Caribou Biosciences CB-011 shows 83% CR rate in r/r myeloma at EHA

Caribou Biosciences has presented updated data from its CaMMouflage phase 1 trial of CB-011, an allogeneic BCMA-targeted CAR-T cell therapy, at the European Hematology Association Annual Meeting in Stockholm. The new readout, covering 12 BCMA-naïve patients treated at the recommended dose for expansion (RDE) of 450 million CAR-T cells, showed an 83% complete response or stringent complete response rate, 91% MRD negativity and 50% of patients maintaining a complete response or better at 15 months, with a median follow-up of 17.7 months.

The overall response rate in that cohort was 92%. The data are from a single-dose regimen, which Caribou says distinguishes CB-011 from currently available off-the-shelf approaches that require continued administration.

Trial design and safety profile

A total of 48 patients had been treated with CB-011 across the dose escalation portion of the trial as of the May 2026 efficacy cut-off. CB-011 is engineered with a B2M knockout and insertion of a B2M-HLA-E-peptide fusion protein, a strategy Caribou describes as immune cloaking, intended to reduce rejection of the allogeneic product by the host immune system. The FDA has granted CB-011 Regenerative Medicine Advanced Therapy, Fast Track and Orphan Drug designations.

The safety read across all 48 patients was notable for the absence of graft-versus-host disease and several other immune effector cell-associated toxicities associated with allogeneic cell products. In patients treated with the selected lymphodepletion regimen, there was one CB-011-related death attributed to immune effector cell-associated haematotoxicity. In the 12-patient RDE cohort, one patient experienced grade 3 or higher cytokine release syndrome, five experienced grade 3 or higher prolonged cytopenias, and there were no cases of grade 3 or higher neurotoxicity.

Caribou also presented a case study of a 71-year-old patient who had received eight prior lines of therapy, including ciltacabtagene autoleucel, an approved autologous CAR-T. That patient achieved a complete response at day 28 that remained ongoing at the data cut-off, a result that will attract attention given the difficulty of retreating BCMA-exposed patients.

Market context and competitive positioning

Binod Dhakal, professor of medicine at the Medical College of Wisconsin and a CaMMouflage investigator, noted that only around 10% of multiple myeloma patients currently receive autologous CAR-T therapy. Manufacturing timelines, cost and patient fitness are the principal barriers. Off-the-shelf allogeneic products have long been proposed as a structural solution to those access constraints, though earlier-generation programmes struggled to demonstrate durable responses before immune rejection curtailed activity.

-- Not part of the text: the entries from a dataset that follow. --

-- ==== Sys2Proof/Machine/Copy.lean ====
section
/-! DEFINITION. Class 0x9, stream registers, copies, gathers and transaction barriers, and the steps of the copy unit
(10 R252 to R276). -/

namespace Sys2Proof.Machine

/-! ### Checks (R260) -/

/-- What CheckCap asks. -/
structure CapAsk where
  ld : Bool := false
  st : Bool := false
  snd : Bool := false
  spaces : Nat → Bool
  align : Nat := 1
  /-- A must hold CST (15 R430). -/
  cst : Bool := false

/-- The address that a check of R260 reports: wrapped in the scratchpad spaces, as R218 forms it. -/
def State.capAddr (s : State) (c : Quad) : Nat :=
  let cur := capCursor c
  match capSpace c with
  | 0 => cur % s.wrapSize c
  | 1 => cur / 2 ^ 28 * 2 ^ 28 + cur % 2 ^ 28 % s.wrapSize c
  | _ => cur

/-- CheckCap (R260, R305). -/
def State.checkCap (s : State) (x : RegCell) (a : CapAsk) : Option Trap :=
  let c := x.v
  let sp := capSpace c
  let t (cause : Cause) (d v : Nat) : Option Trap := some ⟨cause, 0, d, pointer sp v⟩
  if !x.tag then some (⟨.captag, 0, 0x01, lane0 x⟩)
  else if 7 ≤ sp then t .captag 0x02 (capCursor c)
  else if !a.spaces sp then t .capperm 0x04 (capCursor c)
  else if a.ld && !capLD c then t .capperm 0x01 (capCursor c)
  else if a.st && !capST c then t .capperm 0x02 (capCursor c)
  else if a.snd && !capSND c then t .capperm 0x07 (capCursor c)
  else if a.cst && !capCST c then t .capperm 0x03 (capCursor c)
  else if capCursor c % a.align != 0 then t .align 0 (s.capAddr c)
  else if sp = 1 then
    match s.groupAt (capCursor c / 2 ^ 28) with
    | .bad d => t .outside d (s.capAddr c)
    | _ => none
  else none

/-- The checks of several operands in order: the first trap, or go on. -/
def State.checkCaps (s : State) (l : List (RegCell × CapAsk)) (k : Res) : Res :=
  match l.findSome? (fun x => s.checkCap x.1 x.2) with
  | some t => .trap t
  | none => k

/-- A barrier operand (R260). -/
def barAsk : CapAsk := { ld := true, st := true, spaces := (· ≤ 1), align := 16 }

/-- The pointer form of a barrier. -/
def State.barPtr (s : State) (c : Quad) : Lane := pointer (capSpace c) (s.capAddr c)

/-- Where a checked barrier lies, when its group can be reached. -/
def State.barPlace (s : State) (c : Quad) : GroupId × Nat :=
  if capSpace c = 0 then (s.g.gid, s.capAddr c)
  else (⟨s.g.gid.launch, capCursor c / 2 ^ 28⟩, s.capAddr c % 2 ^ 28)

/-- An access to a barrier at its home (R256): wait for its group, let the moves before it go, check it (R257), act. -/
def State.onBar (s : State) (c : Quad) (src : Agent) (write : Bool) (k : GroupId × Nat → State → Res) : Res :=
  let b := s.barPlace c
  match s.groupAt b.1.num with
  | .bad d => .trap ⟨.outside, 0, d, s.barPtr c⟩
  | .wait => .park .absent s
  | .at_ g =>
    if s.apart s.g g then .trap ⟨.outside, 0, 0x04, s.barPtr c⟩
    else if g.state == .swapping then .park .absent s
    else
      let fuel := s.chanFuel
      let s1 := State.drainTo fuel ⟨src, .bank b.1 (bankOf b.2)⟩ none s
      let s1 := State.drainTo fuel ⟨src, .bank b.1 (bankOf (b.2 + 8))⟩ none s1
      match s1.badIn b.1 b.2 16 with
      | some w => .trap ⟨.machine, 0, 0x02, wordPointer (s.barPtr c) (8 * (w - b.2 / 8))⟩
      | none =>
      let r := if s1.det then s1.check s1.me (.sp b.1 b.2) 16 s1.st.clock write (some .xchg) 2 else (none, s1)
      match r.1 with
      | some d => .trap ⟨.conflict, 0, d.1, wordPointer (s.barPtr c) d.2⟩
      | none => k b r.2
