/-- Queue a launch of a tenant (R340, R355): its number, given even to a refused descriptor.
DESIGN CHOICE (log 31). -/
def State.queueLaunch (s : State) (tenant : Nat) (d : BitVec 512) (codeBase codeLen : Nat) (dataRoot : Option (Nat × Nat))
    (sdata : List Byte) (after : Option Nat) : Nat × State :=
  let f := descField d
  let dies := s.tenantDies tenant
  let bad := s.refuses d dies
  let num := s.launches.length + 1
  let tnum := (((s.tenant? tenant).map (·.nextLaunch)).getD 1 - 1) % (2 ^ 32 - 1) + 1
  let attach := s.dbg.launch.isNone && s.dbg.tenant == tenant && s.dbg.describes s.objects d && !bad
  let l₀ : Launch :=
    { num := num, tnum := tnum, tenant := tenant, entry := f 0 64, groups := f 64 32, strands := f 96 4, log2 := f 104 5
      prio := f 112 2, stealdom := f 114 2, det := d.getLsbD 116, stagger := f 128 16, px := f 160 4, py := f 164 4
      pw := f 168 4, ph := f 172 4, discard := d.extractLsb' 192 32, seed := d.extractLsb' 256 64
      sigtab := d.extractLsb' 320 64, codeBase := codeBase, codeLen := codeLen, dataRoot := dataRoot, sdata := sdata
      dies := dies, after := after, started := after.isNone && !bad, queuedAt := s.now, firstPlace := none
      status := if bad then some 2 else none, cancelling := false, debugged := attach
      recov := dies.any (fun v => (s.region (s.regionOf v)).rpEn), ckpt := false, points := 0, wave := none, recs := []
      notifySeq := 0, undo := [], escrow := [], rollbacks := 0, kids := [] }
  let l : Launch := if l₀.started then { l₀ with code := s.readCode l₀ } else l₀
  let gs := if bad then [] else (List.range (f 64 32)).map (fun g =>
    waitingGroup num g (dies.getD (g % dies.length) 0) (f 104 5) (f 96 4) (d.extractLsb' 192 32))
  let s := s.modTenant tenant (fun t => { t with nextLaunch := t.nextLaunch + 1 })
  (tnum, { s with
    launches := s.launches ++ [l]
    others := s.others ++ gs
    dbg := if attach then { s.dbg with launch := some num } else s.dbg
    hostOut := if bad then s.hostOut ++ [.ended num 2] else s.hostOut })

/-- LAUNCH_QUEUE (R340, R341): a launch of the tenant's runtime. -/
def execLaunchQueue (tenant : Nat) (desc : BitVec 512) (codeBase codeLen : Nat) (dataRoot : Option (Nat × Nat))
    (sdata : List Byte) (s : State) : Out :=
  .next (if (s.tenant? tenant).isNone || s.dev.stage < 1 then s
    else (s.queueLaunch tenant desc codeBase codeLen dataRoot sdata none).2)

/-! ### The dispatchers (R342 to R346) -/

/-- The effective priority of a launch (R343). -/
def State.priority (s : State) (l : Launch) : Nat := min 3 (l.prio + (s.now - l.queuedAt) / msTicks)

/-- PRIORITY_AGEING (R343): the next whole millisecond of a launch's wait. -/
def execPriorityAgeing (launch : Nat) (s : State) : Out :=
  .next <|
    match s.launch? launch with
    | none => s
    | some l =>
      if l.status.isSome || !s.groups.any (fun g => g.gid.launch == launch && g.state == .queued) then s
      else { s with now := max s.now (l.queuedAt + ((s.now - l.queuedAt) / msTicks + 1) * msTicks) }

/-- A tile is free for a group: not excused, occupied, taking a group in a swap (R357) or kept for another's hand-over. -/
def State.tileFree (s : State) (die tile : Nat) (i : GroupId) : Bool :=
  match s.die? die with
  | none => false
  | some d => tile < 144 && !d.excused tile && !d.off.contains tile
    && !d.pairs.any (fun q => q.state == .swap && (q.hot == tile || q.cool == tile)) && !s.groups.any (fun g =>
      g.on die tile || (g.handTile == some tile && g.homeDie == die && g.gid != i && g.state == .queued))

/-- The temperature of a tile in quarters of a degree, and its wear: free values. -/
def measuredOf (fresh t : Nat) : Nat × Nat := (Config.measured (fresh + t), Config.measured (fresh + 144 + t))

/-- The coolest of some tiles: the lowest TEMP, in whole degrees, and of equals the lowest number (R342).
DEDUCED (log 39). -/
def State.coolest (s : State) (tiles : List Nat) : Option Nat :=
  let temp (t : Nat) : Nat := (measuredOf s.fresh t).1 / 4
  leastBy (fun (a b : Nat) => temp a < temp b || (temp a == temp b && a < b)) tiles

/-- The tile on which a waiting group is placed now, if it is free (R342, R366, R412). DEDUCED (log 39). -/
def State.tilesFor (s : State) (l : Launch) (g : Group) : List Nat :=
  let free (t : Nat) : Bool := s.tileFree g.homeDie t g.gid
  match s.die? g.homeDie with
  | none => []
  | some d =>
    let first : List Nat := if l.pw = 0 then (s.coolest ((List.range 144).filter free)).toList
      else ((d.placeTiles l.px l.py l.pw l.ph).filter free).take 1
    match g.state with
    | .saved => if d.excused g.logical then first else [g.logical].filter free
    | _ =>
      match g.handTile with
      | some t => [t].filter free
      | none => if l.pw = 0 then first
        else (((d.placeTiles l.px l.py l.pw l.ph)[g.gid.num / l.dies.length]?).toList).filter free

/-- A group waits in its die's queue (R322, R343): not yet placed, or saved and ready to be placed again. -/
def Group.waits (g : Group) : Bool :=
  match g.state with
  | .queued => true
  | .saved => (match g.outWhy with
      | some .saveOut => g.st.toList.any (fun t => t.run == .ready)
      | _ => true)
  | _ => false

/-- The stagger, the governor and a throttled region let a launch place a group on a die (R345, R447, R464). -/
def State.mayPlace (s : State) (l : Launch) (g : Group) : Bool :=
  let k := s.regionOf g.homeDie
  let k0 := (l.dies.map s.regionOf).foldl min 16
  let r := s.region k
  let first := !s.groups.any (fun h => h.gid.launch == l.num && h.state != .queued && s.regionOf h.homeDie == k)
  s.liveDie g.homeDie && r.governor ≤ s.now && !r.draining
    && (g.state == .saved || l.stagger == 0 || ((k == k0 || (match l.firstPlace with
          | none => false
          | some t => t + (k - k0) * l.stagger * Config.nsTicks ≤ s.now)) && !(first && s.now < r.throttleEnd)))

/-- A group may be placed now: its launch dispatches, no lower-numbered group of it waits on the die (R344), and a tile
is free. -/
def State.placeable (s : State) (g : Group) : Bool :=
  match s.launch? g.gid.launch with
  | none => false
  | some l =>
    l.started && l.status.isNone && !l.cancelling && g.waits && s.mayPlace l g && !(s.tilesFor l g).isEmpty
      && (g.state == .saved || !s.groups.any (fun h => h.gid.launch == l.num && h.state == .queued
            && h.homeDie == g.homeDie && h.gid.num < g.gid.num))

/-- The order of the dispatch queue (R343). -/
def State.ahead (s : State) (a b : Group) : Bool :=
  match s.launch? a.gid.launch, s.launch? b.gid.launch with
  | some l, some m =>
    let p := s.priority l
    let q := s.priority m
    q < p || (p == q && (l.queuedAt < m.queuedAt || (l.queuedAt == m.queuedAt && (l.num < m.num
      || (l.num == m.num && a.gid.num < b.gid.num)))))
  | _, _ => false

/-- A group is the next that its die's dispatcher places. -/
def State.nextPlaced (s : State) (g : Group) : Bool :=
  s.placeable g && !s.groups.any (fun h => h.homeDie == g.homeDie && h.gid != g.gid && s.placeable h && s.ahead h g)

/-- The capabilities that placement writes (R459, R461). -/
def placeCap (perm : BitVec 8) (space lexp mant base : Nat) : RegCell := { v := mkCap perm space lexp mant 0 base, tag := true }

The allogeneic CAR-T space in haematology remains competitive. Several programmes from companies including Allogene Therapeutics and other academic and commercial groups are in various stages of clinical development, targeting multiple myeloma and other blood cancers. Durability at 15-plus months, if confirmed in the broader dose expansion cohort, would represent a meaningful differentiator; most prior allogeneic data have shown shorter response durations. The arrival of initial dose expansion data, guided by the 450 million cell RDE, in the second half of 2026 will be the key event to watch. Those data will include both BCMA-naïve and BCMA-exposed patients and will provide a broader picture of CB-011's activity profile ahead of any potential pivotal programme.

Rachel Haurwitz, Caribou's president and chief executive, said the results "reinforce CB-011's potential as a single-dose, off-the-shelf approach that could meaningfully expand access to cellular therapies and change the treatment paradigm" for relapsed or refractory multiple myeloma patients.